» **Material supplied**:
● ● ●
-- ==== Sys2Proof/Tests/Slice0.lean ====
section
/-! SUPPORT. Tests of the model against words and vectors written in the spec, and a witness for the hypotheses of each statement.

The expected results come from 30_encoding R81 and 95_test_vectors. The vectors hold for the spec's test instance of the parameters,
so they run `feed`, `buildFrame` and `configure` on `Params.reference`. -/

open Sys2Proof Sys2Proof.Machine Sys2Proof.Safety

namespace Sys2Proof.Tests

/-- A state with these five fields, nothing on the channels. -/
def stateOf (buf : List Byte) (headerFound : Bool) (pendingLength : Word) (useChecksum : Bool) (maxBufferSize : Word) : State :=
  { State.reset with buf, headerFound, pendingLength, useChecksum, maxBufferSize }

/-- The reset state with these bytes buffered while the block is searching. -/
def seeking (buf : List Byte) : State := stateOf buf false 0 true 0x00100000

/-- What a vector of 95_test_vectors lists: the end state and the events. -/
structure Observed where
  buf : List Byte
  headerFound : Bool
  pendingLength : Nat
  events : List Event
  deriving DecidableEq, Repr

def observed (s : State) : Observed := ⟨s.buf, s.headerFound, s.pendingLength.toNat, s.events⟩

/-- One FEED on the spec's test instance. -/
def fed (chunk : List Byte) (s : State) : Observed := observed (feed Params.reference chunk s)

/-- The next state an outcome answers. -/
def answer : Host.Outcome State Fault Refusal → Option State
  | .next s => some s
  | .fault _ => none
  | .refused _ => none

/-! ## Which commands are well formed -/

theorem test_wellFormed_feed_too_long : (Instr.feed (List.replicate (2 ^ 32) 0)).wellFormed = false := by
  simp only [Instr.wellFormed, lengthFits, List.length_replicate]; decide

theorem test_wellFormed_encode_too_long : (Instr.encode true (List.replicate (2 ^ 32) 0)).wellFormed = false := by
  simp only [Instr.wellFormed, lengthFits, List.length_replicate]; decide

/-- The longest payload that a 32-bit operand counts. -/
theorem test_wellFormed_encode_longest : (Instr.encode true (List.replicate (2 ^ 32 - 1) 0)).wellFormed = true := by
  simp only [Instr.wellFormed, lengthFits, List.length_replicate]; decide

theorem test_wellFormed_short :
    (Instr.feed [0x5A]).wellFormed = true ∧ (Instr.encode true []).wellFormed = true ∧ Instr.clear.wellFormed = true := by decide

/-! ## Decoding words written out from 30_encoding -/

/-- `FEED {5A A5 00}`, big-endian length (PROG4). -/
theorem test_decode_feed :
    decode [0x01, 0x00, 0x00, 0x00, 0x03, 0x5A, 0xA5, 0x00, 0x02] = .command (.feed [0x5A, 0xA5, 0x00]) [0x02] := by decide

/-- The first length byte is the most significant: 2^24 bytes are still to come (R10). -/
theorem test_decode_feed_short : decode [0x01, 0x01, 0x00, 0x00, 0x00, 0x5A] = .rejected .shortData := by decide

theorem test_decode_clear : decode [0x02, 0x07] = .command .clear [0x07] := by decide

/-- `CONFIG csum=1, max=64` (PROG3). -/
theorem test_decode_config : decode [0x03, 0x01, 0x00, 0x00, 0x00, 0x40] = .command (.config true 64) [] := by decide

/-- V-C4: the reserved bits of the flags byte are ignored. -/
theorem test_decode_config_reserved_bits :
    decode [0x03, 0xFF, 0x00, 0x00, 0x00, 0x40] = .command (.config true 64) [] ∧
      decode [0x03, 0xFE, 0x00, 0x00, 0x00, 0x40] = .command (.config false 64) [] := by decide

/-- `ENCODE csum=1, "hi"` (PROG2, R81). -/
theorem test_decode_encode :
    decode [0x04, 0x01, 0x00, 0x00, 0x00, 0x02, 0x68, 0x69] = .command (.encode true [0x68, 0x69]) [] := by decide

/-- Both ends of each reserved row of the opcode table (R75). -/
theorem test_decode_reserved :
    decode [0x00] = .command .illegal00 [] ∧ decode [0x05] = .command .illegal05 [] ∧
      decode [0x06] = .command (.illegal06 0) [] ∧ decode [0x07] = .command (.illegal06 1) [] ∧
      decode [0x08] = .command (.illegal08 0) [] ∧ decode [0x0F] = .command (.illegal08 7) [] ∧
      decode [0x10] = .command (.illegal10 0) [] ∧ decode [0x1F] = .command (.illegal10 15) [] ∧
      decode [0x20] = .command (.illegal20 0) [] ∧ decode [0x3F] = .command (.illegal20 31) [] ∧
      decode [0x40] = .command (.illegal40 0) [] ∧ decode [0x7F] = .command (.illegal40 63) [] ∧
      decode [0x80] = .command (.illegal80 0) [] ∧ decode [0xFF] = .command (.illegal80 127) [] := by decide

/-- The last lines of PROG4, and two pseudo-commands (R79, R80). -/
theorem test_assemble :
    assemble Params.reference [.command .clear, .command (.config false 64), .rawByte 0x07]
        = some [0x02, 0x03, 0x00, 0x00, 0x00, 0x00, 0x40, 0x07] ∧
      assemble Params.reference [.pseudo (.init true 64)] = some [0x02, 0x03, 0x01, 0x00, 0x00, 0x00, 0x40] ∧
      assemble Params.reference [.pseudo (.feedSplit 1 [0x5A, 0xA5, 0x00])]
        = some [0x01, 0x00, 0x00, 0x00, 0x02, 0x5A, 0xA5, 0x01, 0x00, 0x00, 0x00, 0x01, 0x00] := by decide +kernel

/-- A FEEDFRAME whose payload of 2^32-1 bytes has a frame that no FEED can carry, and an ENCODE line with one byte more (log entry 10). -/
theorem test_assemble_no_encoding (P : Params) :
    Pseudo.expand P (.feedFrame true (List.replicate (2 ^ 32 - 1) 0)) = none ∧
      assemble P [.command (.encode true (List.replicate (2 ^ 32) 0))] = none := by
  constructor
  · simp only [Pseudo.expand, Pseudo.commands, List.all_cons, List.all_nil, Instr.wellFormed, lengthFits, buildFrame,
      List.length_append, List.length_replicate, bytesBE32_length, bytesBE16_length, List.length_cons, List.length_nil]
    exact if_neg (by decide)
  · simp only [assemble, ListingLine.bytes, test_wellFormed_encode_too_long]; rfl

/-- A table row gives byte 0 only; every bit above it is 0. -/
theorem test_decodeTableWord :
    decodeTableWord 8 0x01 = some (.feed []) ∧ decodeTableWord 8 0x02 = some .clear ∧
      decodeTableWord 8 0x03 = some (.config false 0) ∧ decodeTableWord 8 0x04 = some (.encode false []) ∧
      decodeTableWord 8 0x81 = some (.illegal80 1) := by decide +kernel

/-! ## The first step from reset runs the placed command -/

theorem test_step_feed : answer (step (State.reset.withFetchWord 8 0x01)) = some State.reset := by decide +kernel

theorem test_step_clear : step (State.reset.withFetchWord 8 0x02) = .next State.reset := rfl

theorem test_step_config :
    step (State.reset.withFetchWord 8 0x03) = .next { State.reset with useChecksum := false, maxBufferSize := 0 } := rfl

theorem test_step_illegal :
    step (State.reset.withFetchWord 8 0x80) = .next { State.reset with events := diagEvents Config.params .illegalCmd } := rfl

/-- One `Frame` of 10 bytes, for any Magic and any checksum (R87). -/
theorem test_step_encode :
    ((answer (step (State.reset.withFetchWord 8 0x04))).map fun t => (framesOf t.events).map List.length) = some [10] := by
  decide +kernel

/-! ## The vectors of 95_test_vectors -/

/-- The check value of the test checksum (R7), and the checksum of the empty sequence. -/
theorem test_tc16 :
    tc16 [0x31, 0x32, 0x33, 0x34, 0x35, 0x36, 0x37, 0x38, 0x39] = 0x29B1 ∧ tc16 [] = 0xFFFF ∧
      tc16 [0x00, 0x00, 0x00, 0x0B] = 0x35AB ∧ tc16 [0x68, 0x69] = 0x6203 := by decide +kernel

/-- "hello world". -/
def hello : List Byte := [0x68, 0x65, 0x6C, 0x6C, 0x6F, 0x20, 0x77, 0x6F, 0x72, 0x6C, 0x64]

/-- The frame of V-E1, W1. -/
def helloLight : List Byte := [0x5A, 0xA5, 0x00, 0x00, 0x00, 0x0B, 0x35, 0xAB] ++ hello ++ [0xCA, 0x54]

/-- The frame of V-E8. -/
def hiFrame : List Byte := [0x5A, 0xA5, 0x00, 0x00, 0x00, 0x02, 0xA4, 0x82, 0x68, 0x69, 0x62, 0x03]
● ● ●
» **Problem requirements**: Among the records above, find each line holding "maxBufferSize" and list it.

» **Solution below**:
def stateOf (buf : List Byte) (headerFound : Bool) (pendingLength : Word) (useChecksum : Bool) (maxBufferSize : Word) : State :=
  { State.reset with buf, headerFound, pendingLength, useChecksum, maxBufferSize }
    step (State.reset.withFetchWord 8 0x03) = .next { State.reset with useChecksum := false, maxBufferSize := 0 } := rfl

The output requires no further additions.